RegistrationV4 and BsplineTransform Parallellization

Hello everyone.

As I’ve been mentioning in my previous posts, I am working in a deformable registration pipeline.
It happens that I am running my tests in a supercomputer and noticed that the code I wrote using ITK classes ItkRegistrationV4 and ItkBsplineTransform is not parallel.

How can I make it parallel? Is there any previously defined way to do that in ITK?
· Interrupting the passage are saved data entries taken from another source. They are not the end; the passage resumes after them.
/-- R92, R109: writing the three channels of a pixel in any order leaves the same memory, of a byte pixel and of a float pixel. -/
def Obligations.WriteOrderIrrelevant : Prop :=
  (∀ (mem : List Host.Cell) (b i : Nat) (o : Out8) (ws : List Host.Cell),
    ws.Perm [(b + 3 * i + 0, o.c0), (b + 3 * i + 1, o.c1), (b + 3 * i + 2, o.c2)] →
    ∀ a, readByte (ws.foldl (fun m c => writeByte m c.1 c.2) mem) a = readByte (storePixel8 mem b i o) a) ∧
  (∀ (mem : List Host.Cell) (b i : Nat) (o : Out32) (ws : List (Nat × Word)),
    ws.Perm [(b + 12 * i + 0, o.c0), (b + 12 * i + 4, o.c1), (b + 12 * i + 8, o.c2)] →
    ∀ a, readByte (ws.foldl (fun m c => write32 m c.1 c.2) mem) a = readByte (storePixel32 mem b i o) a)

/-! ## Whole-machine rules -/

/-- R17: a packet presented while the block is `BUSY`, its contract kept if it is legal (R131; log entry 27), comes to be held
and nothing else changes (but for the model's own count of presentations); while the block stays `BUSY`, and at its completion,
it stays held; an `IDLE` block then accepts it. -/
def Obligations.PacketHeldWhileBusy : Prop :=
  (∀ (s : State) (p : Packet) (rest : List Input), s.phase = .busy → s.rst = false → s.cmd = none →
    s.env = .present p :: rest → (∀ i, decode p = .ok i → breach s.owned i = none) →
    step s = .next { s with env := rest, cmd := some p, presented := s.presented + 1 }) ∧
  (∀ (s t : State) (p : Packet), s.phase = .busy → s.rst = false → s.cmd = some p → step s = .next t →
    t.cmd = some p) ∧
  (∀ (s : State) (i : Instr), Offered s i →
    ∃ t, step s = .next t ∧ t.phase = .busy ∧ t.cmd = none ∧ t.regs.latched = some i)

/-- R51, R21: nothing that happens while the block stays `BUSY`, a store to memory by anyone included, alters `OP`, `A0`, `A1`,
`N` or `M[k]`. -/
def Obligations.LatchedCommandUnalterable : Prop :=
  ∀ s t : State, step s = .next t → s.phase = .busy → t.phase = .busy →
    t.regs.op = s.regs.op ∧ t.regs.a0 = s.regs.a0 ∧ t.regs.a1 = s.regs.a1 ∧ t.regs.n = s.regs.n ∧ t.regs.m = s.regs.m

/-- R20: `PHASE` becomes `BUSY` only by accepting the held packet, and `IDLE` only by completion or reset. -/
def Obligations.PhaseChangesOnly : Prop :=
  (∀ s t : State, step s = .next t → s.phase = .idle → t.phase = .busy →
    ∃ (p : Packet) (i : Instr), s.cmd = some p ∧ decode p = .ok i ∧ t.regs.latched = some i ∧ t.regs.pix = 0#32 ∧
      t.cmd = none) ∧
  (∀ s t : State, step s = .next t → s.phase = .busy → t.phase = .idle →
    s.rst = true ∨ (s.regs.pix = s.regs.n ∧ t.replies = .done :: s.replies))

/-- R18, R29, R138: a step gives the host at most one `DONE`, and only where a `BUSY` block at `PIX = N` becomes `IDLE`
without a reset. R132: so a `DONE` that a reset withheld is missing for good: the packets presented grow by at least as much as
the `DONE` given and still to come. -/
def Obligations.DoneOnlyAtCompletion : Prop :=
  (∀ s t : State, step s = .next t →
    t.doneCount = s.doneCount ∨
      (t.doneCount = s.doneCount + 1 ∧ s.rst = false ∧ s.phase = .busy ∧ s.regs.pix = s.regs.n ∧ t.phase = .idle)) ∧
  (∀ s t : State, step s = .next t →
    s.presented + (t.doneCount + t.inFlight) ≤ t.presented + (s.doneCount + s.inFlight))

/-- R25: `STATUS` is 1 in bit 0 exactly when `BUSY` and 0 in bits 31:1, and 0 at reset; reading it gives it to the host and
changes nothing else. -/
def Obligations.StatusRegister : Prop :=
  (∀ s : State, s.status.getLsbD 0 = (s.phase == .busy) ∧ s.status.extractLsb' 1 31 = 0#31) ∧
  (∀ (s : State) (rest : List Input), s.rst = false → s.env = .readStatus :: rest →
    step s = .next { s with env := rest, replies := .status s.status :: s.replies }) ∧
  State.reset.status = 0#32

/-- R150, R124: a `BUSY` block in a state of the invariant, left alone, always has a next step: the pixel step while
PIX < N, completion when PIX = N. -/
def Obligations.BusyBlockProgresses : Prop :=
  ∀ s : State, Inv s = true → s.phase = .busy → s.rst = false → s.env = [] →
    ∃ t, step s = .next t ∧
      ((s.regs.pix < s.regs.n ∧ t.phase = .busy ∧ t.regs.pix.toNat = s.regs.pix.toNat + 1) ∨
        (s.regs.pix = s.regs.n ∧ t.phase = .idle ∧ t.replies = .done :: s.replies))

/-! ## Reset -/

/-- R32: `PHASE` is `IDLE`, `STATUS` reads 0 and no packet is held, the values the spec gives for reset. The last two clauses are
the model's choice: no `DONE` was given (log entry 9, where the spec says that none is pending), and no reset is requested
(the spec's table has no row for `RST`). -/
def Obligations.ResetValues : Prop :=
  State.reset.phase = .idle ∧ State.reset.status = 0#32 ∧ State.reset.cmd = none ∧ State.reset.doneCount = 0 ∧
    State.reset.rst = false

/-- R137, R30, R138: a reset can be requested in every state; before every other step it makes the block `IDLE`, discards the
held packet and gives no `DONE`. -/
def Obligations.ResetTakesPriority : Prop :=
  (∀ (s : State) (rest : List Input), s.rst = false → s.env = .reset :: rest →
    step s = .next { s with env := rest, rst := true }) ∧
  (∀ s : State, s.rst = true →
    ∃ t, step s = .next t ∧ t.phase = .idle ∧ t.status = 0#32 ∧ t.cmd = none ∧ t.rst = false ∧
      t.replies = s.replies ∧ t.owned = s.owned ∧ t.released = s.released ∧ t.env = s.env ∧ t.presented = s.presented)

/-- R139: a reset in `IDLE` leaves memory as it is; in `BUSY` it leaves every byte outside the write footprint of the abandoned
command, and the input buffer of TORGBFROMXYZ is intact. -/
def Obligations.ResetSparesMemoryOutside : Prop :=
  (∀ s t : State, s.rst = true → s.phase = .idle → step s = .next t → t.mem = s.mem) ∧
  (∀ (s t : State) (i : Instr), s.rst = true → s.phase = .busy → s.regs.latched = some i → step s = .next t →
    ∀ a, (writeSpan i).has a = false → readByte t.mem a = readByte s.mem a) ∧
  (∀ (s t : State) (inp out npix : Word), s.rst = true → Running s (.torgbfromxyz inp out npix) → step s = .next t →
    ∀ a, inp.toNat ≤ a → a < inp.toNat + 12 * npix.toNat → readByte t.mem a = readByte s.mem a)

/-- R140, R141: after a reset, from any state, a packet presented next is accepted at once. -/
def Obligations.ReadyAfterReset : Prop :=
  ∀ (s : State) (i : Instr), s.rst = true → s.env = [.present (encode i)] → breach s.owned i = none →
    ∃ t, runSteps 3 s = .next t ∧ t.phase = .busy ∧ t.regs.latched = some i ∧ t.regs.pix = 0#32 ∧ t.env = []

/-! ## Contract violations -/

/-- R41: with the range kept (and the buffers of TORGBFROMXYZ disjoint), TOYCBCR is accepted at any address, TOXYZ and
TORGBFROMXYZ exactly when N = 0 or the float buffer's base is a multiple of 4; the byte buffer of TORGBFROMXYZ may stand at any
address; every float element's address is a multiple of 4 where its base is. That misalignment stops the command at its
acceptance is the model's choice (log entry 10). -/
def Obligations.AlignmentRule : Prop :=
  (∀ (buf npix : Word) (s : State), s.phase = .idle → covered s.owned (readSpan (.toycbcr buf npix)) = true →
    ∃ t, exec (.toycbcr buf npix) s = .next t) ∧
  (∀ (buf npix : Word) (m : Coeffs) (s : State), s.phase = .idle →
    covered s.owned (readSpan (.toxyz buf npix m)) = true →
    ((∃ t, exec (.toxyz buf npix m) s = .next t) ↔ (npix = 0#32 ∨ buf.toNat % 4 = 0))) ∧
  (∀ (inp out npix : Word) (s : State), s.phase = .idle →
    covered s.owned (readSpan (.torgbfromxyz inp out npix)) = true →
    covered s.owned (writeSpan (.torgbfromxyz inp out npix)) = true →
    (readSpan (.torgbfromxyz inp out npix)).meets (writeSpan (.torgbfromxyz inp out npix)) = false →
    ((∃ t, exec (.torgbfromxyz inp out npix) s = .next t) ↔ (npix = 0#32 ∨ inp.toNat % 4 = 0))) ∧
  (∀ b i c : Nat, b % 4 = 0 → ea32 b i c % 4 = 0)

/-- R42: a float buffer at a base that is no multiple of 4, with N > 0, is a violation: `Misaligned` where the range is kept
(which of several violations is recorded is the model's choice, log entry 10). -/
def Obligations.MisalignedFaults : Prop :=
  (∀ (buf npix : Word) (m : Coeffs) (s : State), s.phase = .idle → npix ≠ 0#32 → buf.toNat % 4 ≠ 0 →
    (∃ f, exec (.toxyz buf npix m) s = .fault f) ∧
    (covered s.owned (readSpan (.toxyz buf npix m)) = true → exec (.toxyz buf npix m) s = .fault .misaligned)) ∧
  (∀ (inp out npix : Word) (s : State), s.phase = .idle → npix ≠ 0#32 → inp.toNat % 4 ≠ 0 →
    (∃ f, exec (.torgbfromxyz inp out npix) s = .fault f) ∧
    (covered s.owned (readSpan (.torgbfromxyz inp out npix)) = true →
      covered s.owned (writeSpan (.torgbfromxyz inp out npix)) = true →
      exec (.torgbfromxyz inp out npix) s = .fault .misaligned))

/-- R40, R121: a command with a footprint interval that passes 2^32 or lies in no one owned region is the violation
`BufferRange`. That it is recorded at acceptance, and before `Misaligned` and `Overlap`, is the model's choice (log entry 10,
DESIGN CHOICE). R131, R142: the host keeps every precondition of what it presents, so presenting such a packet is the violation
already, as presenting any legal packet whose contract is not kept is that packet's (log entry 27, DEDUCED). -/
def Obligations.BufferRangeFaults : Prop :=
  (∀ (i : Instr) (s : State) (p : Span), s.phase = .idle → (p = readSpan i ∨ p = writeSpan i) → p.len ≠ 0 →
    (2 ^ 32 < p.base + p.len ∨ ∀ r ∈ s.owned, ¬(r.base ≤ p.base ∧ p.base + p.len ≤ r.base + r.size)) →
    exec i s = .fault .bufferRange) ∧
  (∀ (i : Instr) (s : State) (p : Span) (rest : List Input), s.rst = false → s.cmd = none →
    s.env = .present (encode i) :: rest → (p = readSpan i ∨ p = writeSpan i) → p.len ≠ 0 →
    (2 ^ 32 < p.base + p.len ∨ ∀ r ∈ s.owned, ¬(r.base ≤ p.base ∧ p.base + p.len ≤ r.base + r.size)) →
    step s = .fault .bufferRange) ∧
  (∀ (i : Instr) (s : State) (f : Fault) (rest : List Input), s.rst = false → s.cmd = none →
    s.env = .present (encode i) :: rest → breach s.owned i = some f → step s = .fault f)

/-- R56: TORGBFROMXYZ with a byte common to its two buffers is the violation `Overlap`; with disjoint buffers it is accepted
(range and alignment kept). The two in-place commands read and write the same bytes. That the overlap stops the command at its
acceptance is the model's choice (log entry 10). -/
def Obligations.OverlapFaults : Prop :=
  (∀ (buf npix : Word) (m : Coeffs), readSpan (.toycbcr buf npix) = writeSpan (.toycbcr buf npix) ∧
    readSpan (.toxyz buf npix m) = writeSpan (.toxyz buf npix m)) ∧
  ∀ (inp out npix : Word) (s : State), s.phase = .idle →
    covered s.owned (readSpan (.torgbfromxyz inp out npix)) = true →
    covered s.owned (writeSpan (.torgbfromxyz inp out npix)) = true → inp.toNat % 4 = 0 →
    ((∃ a, inp.toNat ≤ a ∧ a < inp.toNat + 12 * npix.toNat ∧ out.toNat ≤ a ∧ a < out.toNat + 3 * npix.toNat) →
      exec (.torgbfromxyz inp out npix) s = .fault .overlap) ∧
    ((∀ a, inp.toNat ≤ a → a < inp.toNat + 12 * npix.toNat → ¬(out.toNat ≤ a ∧ a < out.toNat + 3 * npix.toNat)) →
      exec (.torgbfromxyz inp out npix) s = .next (s.accept (.torgbfromxyz inp out npix)))

/-- R47: while a command runs, an access of another agent to the write footprint, or a write to the read footprint, is the
violation `ConcurrentAccess`; every other access is an ordinary one, unless it touches the held packet's footprint (log entry
25) or a region given back (log entry 26). -/
def Obligations.ExclusiveFootprint : Prop :=
  ∀ (i : Instr) (s : State) (who : Agent) (addr : Word) (v : Byte) (rest : List Input), s.rst = false →
    s.phase = .busy → s.regs.latched = some i →
    (s.env = .read who addr :: rest → (writeSpan i).has addr.toNat = true → step s = .fault .concurrentAccess) ∧
    (s.env = .read who addr :: rest → (writeSpan i).has addr.toNat = false →
      (∀ j, s.heldCmd = some j → (writeSpan j).has addr.toNat = false) → releasedAt s addr.toNat = false →
      ∃ t, step s = .next t ∧ t.mem = s.mem ∧ t.regs = s.regs) ∧
    (s.env = .write who addr v :: rest → ((writeSpan i).has addr.toNat || (readSpan i).has addr.toNat) = true →
      step s = .fault .concurrentAccess) ∧
    (s.env = .write who addr v :: rest → ((writeSpan i).has addr.toNat || (readSpan i).has addr.toNat) = false →
      (∀ j, s.heldCmd = some j → ((writeSpan j).has addr.toNat || (readSpan j).has addr.toNat) = false) →
      releasedAt s addr.toNat = false →
      ∃ t, step s = .next t ∧ readByte t.mem addr.toNat = v ∧ t.regs = s.regs ∧
        ∀ a, a ≠ addr.toNat → readByte t.mem a = readByte s.mem a)

/-- R44: outside a command the host reads back the last value it wrote, and a read changes no memory. R131: from presentation on
the footprint of a legal packet is handed over, so an access that R47 forbids while the command runs is the violation
`ConcurrentAccess` while the packet is held too (log entry 25). R53: after a `deallocate` the region is no longer owned, and a
read or write of a byte of it that no region owned since holds is the allocator's misuse, refused (U6; log entry 26). -/
def Obligations.HostReadsWhatItWrote : Prop :=
  (∀ (s : State) (addr : Word) (v : Byte) (rest : List Input), s.rst = false → s.phase = .idle →
    (∀ i, s.heldCmd = some i → ((writeSpan i).has addr.toNat || (readSpan i).has addr.toNat) = false) →
    releasedAt s addr.toNat = false →
    s.env = .write .host addr v :: .read .host addr :: rest →
    ∃ t, runSteps 2 s = .next t ∧ t.replies = .data addr v :: s.replies ∧ t.regs = s.regs ∧
      ∀ a, a ≠ addr.toNat → readByte t.mem a = readByte s.mem a) ∧
  (∀ (s : State) (p : Packet) (i : Instr) (who : Agent) (addr : Word) (v : Byte) (rest : List Input), s.rst = false →
    s.cmd = some p → decode p = .ok i →
    (s.env = .read who addr :: rest → (writeSpan i).has addr.toNat = true → step s = .fault .concurrentAccess) ∧
    (s.env = .write who addr v :: rest → ((writeSpan i).has addr.toNat || (readSpan i).has addr.toNat) = true →
      step s = .fault .concurrentAccess)) ∧
  (∀ (s : State) (base : Word) (size : Nat) (rest : List Input), s.rst = false → s.env = .deallocate base size :: rest →
    ⟨base.toNat, size⟩ ∈ s.owned →
    (∀ i, s.runningCmd = some i ∨ s.heldCmd = some i → breach (s.owned.erase ⟨base.toNat, size⟩) i = none) →
    step s = .next { s with
      env := rest, owned := s.owned.erase ⟨base.toNat, size⟩, released := ⟨base.toNat, size⟩ :: s.released }) ∧
  (∀ (s : State) (r : Region) (who : Agent) (addr : Word) (v : Byte) (rest : List Input), s.rst = false →
    r ∈ s.released → r.base ≤ addr.toNat → addr.toNat < r.base + r.size →
    (∀ q ∈ s.owned, ¬(q.base ≤ addr.toNat ∧ addr.toNat < q.base + q.size)) →
    (s.env = .read who addr :: rest → intrudes s false addr.toNat = false → step s = .refused .allocatorMisuse) ∧
    (s.env = .write who addr v :: rest → intrudes s true addr.toNat = false → step s = .refused .allocatorMisuse))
Registration code in ITK is parallel. What might be a problem is weirdness of the supercomputer. You can change the number of threads to see how that affects speed. Take a look at the code which initializes max number of threads:


Some speed improvement is expected if you distribute a registration task to run on more cores, but as you slice the problem into smaller pieces, the relative overhead increases. At some point adding more cores will not improve the performance anymore but will start to slow things down.

If you want to use hundreds of cores work efficiently in parallel on a single registration task then you may need to implement new registration algorithms, or at least redesign the implementation for your special computing architecture.

If you do batch processing then you can achieve high efficiency by running multiple independent registration tasks in parallel (each independent registration running on one or few threads).


All right. I partially got it.
What I still did not get is HOW can I change the NUMBER OF THREADS?
Or how can I distribute my registration task over more cores?
Do I have to include a specific class? Fold my code with some other loop?

I have two computers: one with 7 cores, other with 64 cores.

My code right now is basically the DeformableRegistration8.cxx example.

Thank you very much!

Try invoking in bash like this:

ITK_GLOBAL_DEFAULT_NUMBER_OF_THREADS=1 ./DeformableRegistration8 /path/to/input1 /path/...

This temporarily sets environment variable ITK_GLOBAL_DEFAULT_NUMBER_OF_THREADS during execution of the command which follows.